--- Records to process Enclosed Below ---

/-- 47_engine_commands.md R283: the least index among the released voices with the largest
`gateOffUptime`, or, with none released, among all voices with the largest `gateOnUptime`. -/
def Obligations.StealPrefersTheLongestReleased : Prop :=
  ∀ vs : List (Voice Scalar), vs ≠ [] → ∃ v : Voice Scalar, vs[steal vs]? = some v ∧
    ((∃ w ∈ vs, w.gateOn = false) →
      v.gateOn = false ∧
      (∀ w ∈ vs, w.gateOn = false → w.gateOffUptime ≤ v.gateOffUptime) ∧
      (∀ (j : Nat) (w : Voice Scalar), j < steal vs → vs[j]? = some w → w.gateOn = false →
        w.gateOffUptime < v.gateOffUptime)) ∧
    ((∀ w ∈ vs, w.gateOn = true) →
      (∀ w ∈ vs, w.gateOnUptime ≤ v.gateOnUptime) ∧
      (∀ (j : Nat) (w : Voice Scalar), j < steal vs → vs[j]? = some w → w.gateOnUptime < v.gateOnUptime))

/-- 47_engine_commands.md R284, 46_voice.md R262: NOTEOFF releases every voice with the note, gated or
not, prepared or not, and changes nothing else. -/
def Obligations.NoteoffReleasesEveryVoiceOfTheNote : Prop :=
  ∀ (a : Half) (n : Fin 128) (s : State), a.toNat = n.val →
    exec (.noteoff a) s = .next
      { s with
        voices := s.voices.map (fun v =>
          if v.note = n then { v with gateOn := false, gateOffUptime := 0 } else v) }

/-! ## PROCESS -/

/-- 47_engine_commands.md R285, R290: before PREPARE, PROCESS emits its frames as zeros and changes
nothing else. The list of emitted frames is the model's own, newest first: log 9. -/
def Obligations.UnpreparedProcessEmitsSilence : Prop :=
  ∀ (a : Half) (s : State), s.prepared = false →
    exec (.process a) s = .next
      { s with frames := List.replicate a.toNat { left := 0, right := 0 } ++ s.frames }

/-- 47_engine_commands.md R285, 30_encoding.md R89: PROCESS emits exactly its count of frames after
those already emitted, the right half a copy of the left, and moves the cursor by as many modulo
`CHUNK`. -/
def Obligations.ProcessEmitsExactlyItsFrames : Prop :=
  ∀ (a : Half) (s : State), s.prepared = true → s.cursor < std.chunk →
    ∃ (t : State) (new : List Frame), exec (.process a) s = .next t ∧
      t.frames = new ++ s.frames ∧ new.length = a.toNat ∧ (∀ f ∈ new, f.right = f.left) ∧
      t.cursor = (s.cursor + a.toNat) % std.chunk

/-- 47_engine_commands.md R285, 70_reset_and_hazards.md R353: inside a chunk PROCESS hands out the
entries from the cursor on, as they were rendered, and touches nothing but the cursor and the
stream. -/
def Obligations.ProcessHandsOutTheChunkRemainder : Prop :=
  ∀ (a : Half) (s : State), s.prepared = true → s.chunk.length = std.chunk → 0 < s.cursor →
    s.cursor < std.chunk → s.cursor + a.toNat ≤ std.chunk →
    exec (.process a) s = .next
      { s with
        cursor := (s.cursor + a.toNat) % std.chunk
        frames := (((s.chunk.drop s.cursor).take a.toNat).map
          (fun x => { left := toF32 x, right := toF32 x })).reverse ++ s.frames }

/-- 47_engine_commands.md R285: with the cursor at 0, PROCESS of up to one chunk regenerates once and
hands out the new chunk from its start. -/
def Obligations.ProcessAtCursorZeroRegeneratesOnce : Prop :=
  ∀ (a : Half) (s : State), s.prepared = true → s.cursor = 0 → 0 < a.toNat →
    a.toNat ≤ std.chunk →
    exec (.process a) s = .next
      { regenerate std s.toStateOf with
        cursor := a.toNat % std.chunk
        frames := (((regenerate std s.toStateOf).chunk.take a.toNat).map
          (fun x => { left := toF32 x, right := toF32 x })).reverse ++ s.frames }

/-- 47_engine_commands.md R286, 46_voice.md R260: a regeneration renders every voice in index order,
each from its own state and the registers, with the draws in that order, and the chunk is the clipped,
scaled sum of the voices' buffers. It writes the voices, the chunk and the draw count only. The square
root is the model's: log 1; the draws are free values: log 6. -/
def Obligations.ChunkIsTheClippedSumOfTheVoices : Prop :=
  ∀ s : StateOf Scalar, ∃ draws : Nat → Nat,
    draws 0 = s.drawCount ∧ (regenerate std s).drawCount = draws s.voices.length ∧
    (regenerate std s).voices.length = s.voices.length ∧
    (∀ (i : Nat) (v : Voice Scalar), s.voices[i]? = some v →
      (regenerate std s).voices[i]? = some (voiceRender std s.params s.sampleRate v (draws i)).2.1 ∧
      draws (i + 1) = (voiceRender std s.params s.sampleRate v (draws i)).2.2) ∧
    (regenerate std s).chunk.length = std.chunk ∧
    (∀ n : Nat, n < std.chunk →
      (regenerate std s).chunk.getD n 0 =
        softClip std (((s.voices.zipIdx.map (fun vi =>
          (voiceRender std s.params s.sampleRate vi.1 (draws vi.2)).1.getD n 0)).sum)
            * (1 / std.num.sqrt (std.nVoices : Scalar))) 1) ∧
    regenerate std s =
      { s with
        voices := (regenerate std s).voices
        chunk := (regenerate std s).chunk
        drawCount := (regenerate std s).drawCount }

/-- 47_engine_commands.md R288 (D0's continuity property; that it holds exactly, the spec derives from
R285): however consecutive PROCESS commands split a number of frames, the frames and the final state
are those of one PROCESS. The words come from the model's list of undelivered words: log 8. -/
def Obligations.SplittingProcessChangesNothing : Prop :=
  ∀ (counts : List Half) (rest : List Word) (s : State),
    (counts.map BitVec.toNat).sum < 65536 →
    s.inbox = counts.map (fun a => encode (.process a)) ++ rest →
    Sys2Proof.core.run counts.length s =
      exec (.process (BitVec.ofNat 16 (counts.map BitVec.toNat).sum)) { s with inbox := rest }

/-- 47_engine_commands.md R285, 46_voice.md R263, R264: what PROCESS leaves alone: the registers, the
engine's configuration, the input stream, and each voice's note, gate, seed and highpass coefficient. -/
def Obligations.ProcessKeepsRegistersNotesAndGates : Prop :=
  ∀ (a : Half) (s t : State), exec (.process a) s = .next t →
    t.params = s.params ∧ t.prepared = s.prepared ∧ t.sampleRate = s.sampleRate ∧
    t.maxFrames = s.maxFrames ∧ t.inbox = s.inbox ∧ t.seedCount = s.seedCount ∧
    t.voices.map (fun v => (v.note, v.gateOn, v.seed, v.filt.hpG)) =
      s.voices.map (fun v => (v.note, v.gateOn, v.seed, v.filt.hpG))

/-! ## Rules of the whole machine -/

/-- 20_memory.md R63, R64, 47_engine_commands.md R280 to R285: who writes what. Only SETPARAM writes a
register; only PREPARE the rate and the block size; only PROCESS the cursor, the chunk, the frames and
the draws; only NOTEON takes a seed. -/
def Obligations.EachCommandWritesOnlyItsOwnState : Prop :=
  ∀ (i : Instr) (s t : State), exec i s = .next t →
    ((∀ k x, i ≠ .setparam k x) → t.params = s.params) ∧
    ((∀ f a, i ≠ .prepare f a) →
      t.sampleRate = s.sampleRate ∧ t.maxFrames = s.maxFrames ∧ t.prepared = s.prepared) ∧
    ((∀ a, i ≠ .process a) →
      t.cursor = s.cursor ∧ t.chunk = s.chunk ∧ t.frames = s.frames ∧ t.drawCount = s.drawCount) ∧
    ((∀ a f, i ≠ .noteon a f) → t.seedCount = s.seedCount) ∧
    t.inbox = s.inbox ∧ t.voices.length = s.voices.length

/-- 10_state.md R36, 47_engine_commands.md R280: `prepared` is never cleared, and it is set only by a
PREPARE whose rate is finite and positive. -/
def Obligations.PreparedIsSetOnlyByPrepareAndNeverCleared : Prop :=
  ∀ (i : Instr) (s t : State), exec i s = .next t →
    (s.prepared = true → t.prepared = true) ∧
    (s.prepared = false → t.prepared = true →
      ∃ (f : F32) (a : Half) (r : Scalar), i = .prepare f a ∧ f32Value f = some (.finite r) ∧ 0 < r)

/-- 10_state.md R40 (which the spec derives from its other rules): the invariant of every reachable
state is kept by every step of the executable block, and by every step of the block over the real numbers
at every lawful configuration (`Config.Lawful`: any pool size and chunk length, any registers after reset,
any draws, any functions with the ranges assumed of them). The bound on the filter's and the chunk's
numbers is `clipBound`, in the executable block at the model's square root of 2: log 1. -/
def Obligations.StepKeepsTheInvariant : Prop :=
  (∀ s t : State, s.Inv → step s = .next t → t.Inv) ∧
  (∀ (c : Config ℝ) (s : StateOf ℝ), c.Lawful → s.Inv c → (blockStep c s).Inv c)

/-- 10_state.md R39, R40: the reset state meets the invariant (`P_RESET` and the three unspecified
elements are the model's values of log 4 and log 5; the statement says only that they are within their
types), and so does that of every lawful configuration over the real numbers. -/
def Obligations.ResetMeetsTheInvariant : Prop :=
  State.reset.Inv ∧ ∀ c : Config ℝ, c.Lawful → (StateOf.reset c).Inv c

/-- 10_state.md R39: the reset values the spec gives. Those it leaves unspecified (the registers,
`sampleRate`, `hpG`, `seed`) are not in the statement. The pool size and the chunk length are the defaults
of 00_scope.md R4: log 3. -/
def Obligations.ResetLeavesTheBlockIdle : Prop :=
  std.nVoices = 6 ∧ std.chunk = 32 ∧
  State.reset.prepared = false ∧ State.reset.maxFrames = 0 ∧ State.reset.cursor = 0 ∧
  State.reset.chunk = List.replicate std.chunk 0 ∧
  State.reset.voices.length = std.nVoices ∧
  ∀ v ∈ State.reset.voices,
    v.note = 0 ∧ v.gateOn = false ∧ v.gateOnUptime = 0 ∧ v.gateOffUptime = 0 ∧ v.clickGain = 1 ∧
    v.lfoOut = 0 ∧ v.osc1 = { phase := 0, sh := 0 } ∧ v.osc2 = { phase := 0, sh := 0 } ∧
    v.filt.z1 = 0 ∧ v.filt.z2 = 0 ∧ v.filt.prevOut = 0 ∧ v.filt.hpLp = 0 ∧
    v.ampEg = { level := 0, relStart := 0 } ∧ v.modEg = { level := 0, relStart := 0 } ∧
    v.lfo = { phase := 0, sh := 0 }

/-- 10_state.md R23, R29, R33, 40_numeric_primitives.md R110: the five registers without a reader, the
seeds, the oscillators' held values and `maxFrames` never reach a frame: states that differ in nothing
else stay so under every command, the emitted frames being equal. -/
def Obligations.UnreadStateNeverReachesAFrame : Prop :=
  ∀ (i : Instr) (s t s' t' : State), s.AgreeOnRead t →
    exec i s = .next s' → exec i t = .next t' → s'.AgreeOnRead t' ∧ s'.frames = t'.frames

/-- 47_engine_commands.md R291 (which the spec derives): from a state that meets the invariant, every
frame a step emits is a binary32 of magnitude at most `0x3F715BEF`, in both halves. -/
def Obligations.EmittedSamplesStayBelowOne : Prop :=
  ∀ s t : State, s.Inv → step s = .next t →
    ∃ new : List Frame, t.frames = new ++ s.frames ∧
      ∀ f ∈ new, f.right = f.left ∧ f.left.toNat % 2 ^ 31 ≤ 0x3F715BEF

/-- 47_engine_commands.md R291 (which the spec derives): with both oscillators off, no filter tail and
no rendered remainder, every frame is zero, whatever notes are played. The two conditions on the filter
and the chunk are the statement's own: R291 leaves them unsaid. -/
def Obligations.OscillatorsOffMeansSilence : Prop :=
  ∀ (a : Half) (s : State), s.params.osc1On = false → s.params.osc2On = false →
    (∀ v ∈ s.voices, v.filt.z1 = 0 ∧ v.filt.z2 = 0 ∧ v.filt.prevOut = 0 ∧ v.filt.hpLp = 0) →
    (∀ x ∈ s.chunk, x = 0) →
    ∃ t : State, exec (.process a) s = .next t ∧
      t.frames = List.replicate a.toNat { left := 0, right := 0 } ++ s.frames

/-! ## The voice and its units -/

/-- 70_reset_and_hazards.md R354, 43_envelope.md R199 (which the spec derives): the first chunk of a
note is silent for its voice. -/
def Obligations.FirstChunkOfANoteIsSilent : Prop :=
  ∀ (p : Params Scalar) (rate : Scalar) (v : Voice Scalar) (draws : Nat),
    v.gateOn = true → v.gateOnUptime = 0 →
    (voiceRender std p rate v draws).1 = List.replicate std.chunk 0

/-- 46_voice.md R263, R264: rendering advances only the uptime that matches the gate, by the length of a
chunk, and never the note, the gate, the seed or the highpass coefficient. `CHUNK` is 32: log 3. -/
def Obligations.RenderAdvancesTheMatchingUptime : Prop :=
  ∀ (p : Params Scalar) (rate : Scalar) (v w : Voice Scalar) (draws : Nat),
    w = (voiceRender std p rate v draws).2.1 →
    (v.gateOn = true → w.gateOnUptime = v.gateOnUptime + 32 / rate ∧
      w.gateOffUptime = v.gateOffUptime) ∧
    (v.gateOn = false → w.gateOffUptime = v.gateOffUptime + 32 / rate ∧
      w.gateOnUptime = v.gateOnUptime) ∧
    w.note = v.note ∧ w.gateOn = v.gateOn ∧ w.seed = v.seed ∧ w.filt.hpG = v.filt.hpG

--- End of Enclosed Records to process ---

*What the exercise asks*. Looking at the records above, return exactly the lines from the line with "register; only PREPARE" to the line with "((∀ f a, i ≠ .prepare f a) →", both ends included.

*Problem solution*.
register; only PREPARE the rate and the block size; only PROCESS the cursor, the chunk, the frames and
the draws; only NOTEON takes a seed. -/
def Obligations.EachCommandWritesOnlyItsOwnState : Prop :=
  ∀ (i : Instr) (s t : State), exec i s = .next t →
    ((∀ k x, i ≠ .setparam k x) → t.params = s.params) ∧
    ((∀ f a, i ≠ .prepare f a) →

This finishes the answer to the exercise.